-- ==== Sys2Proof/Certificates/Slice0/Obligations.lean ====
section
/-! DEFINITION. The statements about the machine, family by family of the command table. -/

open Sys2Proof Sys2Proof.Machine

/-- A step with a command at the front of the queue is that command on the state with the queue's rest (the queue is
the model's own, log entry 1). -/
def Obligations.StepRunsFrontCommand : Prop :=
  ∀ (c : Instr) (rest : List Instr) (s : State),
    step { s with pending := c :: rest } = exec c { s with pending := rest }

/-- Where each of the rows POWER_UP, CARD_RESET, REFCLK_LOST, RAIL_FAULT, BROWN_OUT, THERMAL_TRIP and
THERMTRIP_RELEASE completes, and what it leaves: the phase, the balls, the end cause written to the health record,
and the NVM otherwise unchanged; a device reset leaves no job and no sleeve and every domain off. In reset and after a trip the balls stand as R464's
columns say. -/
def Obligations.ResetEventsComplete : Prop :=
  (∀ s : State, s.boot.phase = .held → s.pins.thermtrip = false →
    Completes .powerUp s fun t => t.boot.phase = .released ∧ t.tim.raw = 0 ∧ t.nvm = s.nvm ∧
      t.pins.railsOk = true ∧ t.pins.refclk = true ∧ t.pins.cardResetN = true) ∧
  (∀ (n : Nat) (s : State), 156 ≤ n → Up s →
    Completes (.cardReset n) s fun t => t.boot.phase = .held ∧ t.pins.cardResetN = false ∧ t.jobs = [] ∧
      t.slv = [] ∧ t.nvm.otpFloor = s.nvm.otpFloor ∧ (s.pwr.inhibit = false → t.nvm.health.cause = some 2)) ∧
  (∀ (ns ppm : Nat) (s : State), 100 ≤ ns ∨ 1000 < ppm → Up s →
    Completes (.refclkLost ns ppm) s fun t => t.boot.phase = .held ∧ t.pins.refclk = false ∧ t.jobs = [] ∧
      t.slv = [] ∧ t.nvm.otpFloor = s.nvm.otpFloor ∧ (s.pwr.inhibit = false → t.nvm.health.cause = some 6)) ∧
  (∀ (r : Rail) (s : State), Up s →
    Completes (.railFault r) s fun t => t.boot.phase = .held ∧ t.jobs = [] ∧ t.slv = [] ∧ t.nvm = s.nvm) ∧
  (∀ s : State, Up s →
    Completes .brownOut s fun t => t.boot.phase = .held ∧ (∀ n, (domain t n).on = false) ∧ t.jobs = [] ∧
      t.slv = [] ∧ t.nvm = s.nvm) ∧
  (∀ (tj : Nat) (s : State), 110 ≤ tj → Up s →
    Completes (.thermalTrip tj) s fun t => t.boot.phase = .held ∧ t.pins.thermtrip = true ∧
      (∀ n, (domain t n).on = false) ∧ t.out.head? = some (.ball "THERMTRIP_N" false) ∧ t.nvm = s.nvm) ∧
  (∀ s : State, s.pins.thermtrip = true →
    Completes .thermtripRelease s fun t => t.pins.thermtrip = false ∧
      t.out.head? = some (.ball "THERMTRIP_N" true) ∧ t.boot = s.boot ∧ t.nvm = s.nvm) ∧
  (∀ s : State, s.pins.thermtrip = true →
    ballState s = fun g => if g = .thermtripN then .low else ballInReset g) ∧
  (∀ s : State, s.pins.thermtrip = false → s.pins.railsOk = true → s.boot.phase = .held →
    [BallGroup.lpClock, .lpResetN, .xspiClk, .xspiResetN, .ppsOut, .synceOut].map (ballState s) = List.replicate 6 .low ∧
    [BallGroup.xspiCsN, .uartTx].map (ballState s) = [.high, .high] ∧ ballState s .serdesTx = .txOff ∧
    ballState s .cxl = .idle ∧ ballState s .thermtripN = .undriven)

-.-.-

Output each line of the records above exactly, beginning at the first, and stop once the line containing "(∀ s : State, s.boot.phase" has been output.

__Completed exercise__.
-- ==== Sys2Proof/Certificates/Slice0/Obligations.lean ====
section
/-! DEFINITION. The statements about the machine, family by family of the command table. -/

open Sys2Proof Sys2Proof.Machine

/-- A step with a command at the front of the queue is that command on the state with the queue's rest (the queue is
the model's own, log entry 1). -/
def Obligations.StepRunsFrontCommand : Prop :=
  ∀ (c : Instr) (rest : List Instr) (s : State),
    step { s with pending := c :: rest } = exec c { s with pending := rest }

/-- Where each of the rows POWER_UP, CARD_RESET, REFCLK_LOST, RAIL_FAULT, BROWN_OUT, THERMAL_TRIP and
THERMTRIP_RELEASE completes, and what it leaves: the phase, the balls, the end cause written to the health record,
and the NVM otherwise unchanged; a device reset leaves no job and no sleeve and every domain off. In reset and after a trip the balls stand as R464's
columns say. -/
def Obligations.ResetEventsComplete : Prop :=
  (∀ s : State, s.boot.phase = .held → s.pins.thermtrip = false →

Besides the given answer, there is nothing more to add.